Grammar is the system of rules that governs how a natural language is structured and used, as evidenced by its speakers or writers. These rules may concern the use of clauses, phrases, and words. The term can also refer to the study of such rules, which includes phonology, morphology, syntax, phonetics, semantics, and pragmatics.
Where does the word grammar come from?
The word grammar derives from the Greek γραμματικὴ τέχνη, grammatikḕ téchnē, meaning art of letters. It comes from γράμμα, grámma, letter, which itself comes from γράφειν, gráphein, to draw or to write. The same Greek root also appears in the words graphics, grapheme, and photograph.
Who wrote the oldest known grammar handbook?
The ancient Greek scholar Dionysius Thrax, active around 170, wrote the oldest known grammar handbook, titled the Art of Grammar. He was a student of Aristarchus of Samothrace, and his book remained the primary grammar textbook for Greek schoolboys until as late as the twelfth century AD.
What is the difference between descriptive and prescriptive grammar?
Descriptive grammar describes the grammatical constructions of a particular speech type in great detail, while linguistic prescription is a plan to marginalize some constructions and codify others. Linguists tend to view prescriptive grammar as having little justification beyond its authors' aesthetic tastes. The rules taught in schools are prescriptive in intent rather than descriptive.

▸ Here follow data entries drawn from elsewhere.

-- ==== Sys2Proof/Certificates/Slice0/Obligations.lean ====
section
/-! DEFINITION. The statements for the provers: what the rules say the CF-14 does. A statement that
rests on a choice of the model names its log entry. A statement in several parts is the conjunction
of its parts, each under `Claims`. -/

open Sys2Proof Sys2Proof.Machine

/-! ### The step and the whole machine -/

/-- A step runs the command at the front of the queue, on the state with the queue's rest; on an empty
queue the block idles, which is the model's choice (notes/assumptions/15.md). -/
def Obligations.StepRunsFrontCommand : Prop :=
  (∀ (c : Instr) (rest : List Instr) (s : State),
    step (s.setPending (c :: rest)) = exec c (s.setPending rest)) ∧
  (∀ s : State, s.pending = [] → step s = .next s)

/-- Every command ends in a next state in every state, never in a fault or a refusal; it leaves the
waiting commands alone, and the count of free values drawn does not fall. -/
def Obligations.EveryCommandCompletes : Prop :=
  ∀ (c : Instr) (s : State), ∃ t, exec c s = .next t ∧ t.pending = s.pending ∧ s.draws ≤ t.draws

/-- The state right after reset obeys every law of the machine; its values where the spec gives none are
the model's choice (notes/assumptions/1.md, 2.md, 4.md, 5.md, 28.md). -/
def Obligations.ResetStateIsInOrder : Prop :=
  QueueLaw State.reset ∧ FifoLaw State.reset ∧ BoundsLaw State.reset ∧ StartLaw State.reset ∧
  PointerLaw State.reset ∧ VacantLaw State.reset ∧ ShiftLaw State.reset ∧ ExclusiveLaw State.reset ∧
  SignLaw State.reset ∧ GateLaw State.reset ∧ TalkTimerLaw State.reset ∧ CallLaw State.reset ∧
  GateTableLaw State.reset ∧ MicrophoneLaw State.reset ∧
  DueLaw State.reset ∧ BooksLaw State.reset ∧ BackedLaw State.reset ∧ PayerLaw State.reset ∧
  ImageLaw State.reset ∧ ProgressLaw State.reset ∧ CountLaw State.reset

/-- The frame of every command of the table: when no command waits in the FIFO, each part of the state
that is not on the command's list stands as before. -/
def Obligations.CommandChangesOnlyItsParts : Prop :=
  ∀ (c : Instr) (s t : State), s.line.fifo = [] → exec c s = .next t →
    ∀ p : Part, p ∉ mayChange c → SamePart s t p

/-! ### Invariants -/

/-- Every step keeps the transmit queue at 16 frames at most, in order of class, with at most one
frame of each coalescing key. -/
def Claims.StepKeepsTransmitQueue : Prop := KeptByStep QueueLaw

/-- Every step keeps the command FIFO, the late list, the speed window, the trip log, the prescaler's
residue, the interval counter, the plausibility count, the tag counter and the lamps' dark and good
counts within their bounds. -/
def Claims.StepKeepsBounds : Prop := KeptByStep FifoLaw ∧ KeptByStep BoundsLaw

/-- Every step keeps the transmit queue's order and keys; the command FIFO, the late list, the speed
window and the trip log within their lengths; and the residue, the interval counter, the plausibility
count, the tag counter and the lamps' dark and good counts within their ranges. The values of a main
domain that is not loaded, which bound these, are partly the model's choice (notes/assumptions/4.md,
5.md, 28.md, 32.md). -/
def Obligations.StepKeepsQueuesAndBounds : Prop :=
  Claims.StepKeepsTransmitQueue ∧ Claims.StepKeepsBounds

/-- Every step keeps the main domain at its start values until load completion. The empty image copy, the
default masks and severities and the mode AUTO among them, and that they stand from the fall of PGOOD or
RST on, are the model's choice (notes/assumptions/4.md, 5.md, 28.md, 32.md); R2's and R4's initial values bind the read of a cold start. -/
def Obligations.StepKeepsStartValues : Prop := KeptByStep StartLaw

/-- Every step keeps the first-cause pointer at a cause whose status is set. -/
def Claims.StepKeepsFirstCause : Prop := KeptByStep PointerLaw

/-- Every step keeps a VACANT seat at its VACANT values. -/
def Claims.StepKeepsVacantRecords : Prop := KeptByStep VacantLaw

/-- Every step keeps the law that the shift is CLOSED only if every seat is VACANT. -/
def Claims.StepKeepsClosedShiftVacant : Prop := KeptByStep ShiftLaw

/-- Every step keeps the law of the exclusive flag: beside an exclusive seat every seat is VACANT. -/
def Claims.StepKeepsExclusiveHire : Prop := KeptByStep ExclusiveLaw

/-- Every step leaves the buffered sign patterns as the sign state of the inputs gives them. -/
def Claims.StepKeepsSignCurrent : Prop := KeptByStep SignLaw

/-- Every step keeps the first-cause pointer at a set status, and the sign's buffers at the sign state. -/
def Obligations.StepKeepsPointerAndSign : Prop :=
  Claims.StepKeepsFirstCause ∧ Claims.StepKeepsSignCurrent

/-- Every step leaves the audio gates as the intercom state, the talk target and the seats give them,
and the intercom timers running exactly in their states. -/
def Claims.StepKeepsGates : Prop := KeptByStep GateLaw ∧ KeptByStep TalkTimerLaw

/-- Every step keeps each of the ten gates at what the table gives for the intercom state. -/
def Claims.StepKeepsGateTable : Prop := KeptByStep GateTableLaw

/-- After every step from a state whose gates and call queue are in order, the driver's microphone gate
and a seat's are not open together, at most one seat's is open, and an open one belongs to the talking
seat, non-VACANT and unmuted. -/
def Claims.StepKeepsMicrophonesApart : Prop :=
  ∀ s t : State, GateTableLaw s → CallLaw s → step s = .next t → MicrophoneLaw t

/-- Every step keeps the call queue free of duplicates and of seats that are VACANT, muted or
released, and the talker out of it. -/
def Claims.StepKeepsCallQueue : Prop := KeptByStep CallLaw

/-- Every step keeps the intercom in order: gates, microphones, timers, call queue and talker. -/
def Obligations.StepKeepsIntercom : Prop :=
  Claims.StepKeepsGates ∧ Claims.StepKeepsGateTable ∧ Claims.StepKeepsMicrophonesApart ∧
  Claims.StepKeepsCallQueue

/-- Every step leaves a seat that stands in DUE or PAYING with a due above 0. -/
def Claims.StepKeepsDueAboveZero : Prop := KeptByStep DueLaw

/-- Every step keeps the seat records in order: VACANT values, a CLOSED shift without passengers, an
exclusive seat alone, and a due above 0 in DUE and PAYING. -/
def Obligations.StepKeepsSeatRecords : Prop :=
  Claims.StepKeepsVacantRecords ∧
  Claims.StepKeepsClosedShiftVacant ∧
  Claims.StepKeepsExclusiveHire ∧
  Claims.StepKeepsDueAboveZero

/-- Every step keeps the books: fares and extras within their bounds, paid as the sum of the payment
entries and never beyond what is owed, and the shift's fares and extras equal to its payments and
waivers. The start values that it keeps with them are partly the model's choice
(notes/assumptions/4.md, 5.md, 28.md, 32.md). -/
def Obligations.StepKeepsBooksBalanced : Prop := KeptByStep BooksLaw

/-- Every step keeps charges and seats in step: a seat is PAYING exactly while a charge names it, and
no reader carries two charges. -/
def Claims.StepKeepsChargesAndSeats : Prop := KeptByStep ChargeLaw

/-- Every step keeps the payer map's law: no scope twice, none without a passenger, none spent to its
limit. -/
def Claims.StepKeepsPayerMap : Prop := KeptByStep PayerLaw

/-- Every step keeps each charge in flight backed by its payer: the payer at its index is CHARGING for
its seat, by a card of the reader that its slot names, and no payer is CHARGING without such a charge. -/
def Claims.StepKeepsChargesBacked : Prop := KeptByStep BackedLaw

What is the difference between syntax and morphology in grammar?
Syntax refers to linguistic structure above the word level, such as how sentences are formed, while morphology refers to structure at and below the word level, such as how compound words are formed. No clear line can be drawn between syntax and morphology. Analytic languages such as Chinese and Afrikaans rely on syntax, while synthetic languages such as Latin rely on inflection.
When is National Grammar Day?
National Grammar Day falls on the 4th of March. In the United States, the Society for the Promotion of Good Grammar designated the date as National Grammar Day in 2008.
Where did the earliest grammar traditions develop?
The first systematic grammar of Sanskrit originated in Iron Age India, with figures including Yaska in the 6th century BC and Pāṇini in the 6th to 5th century BC. Tolkāppiyam, the earliest Tamil grammar, is mostly dated to before the 5th century AD, and the grammar of Irish originated in the 7th century with Auraicept na n-Éces.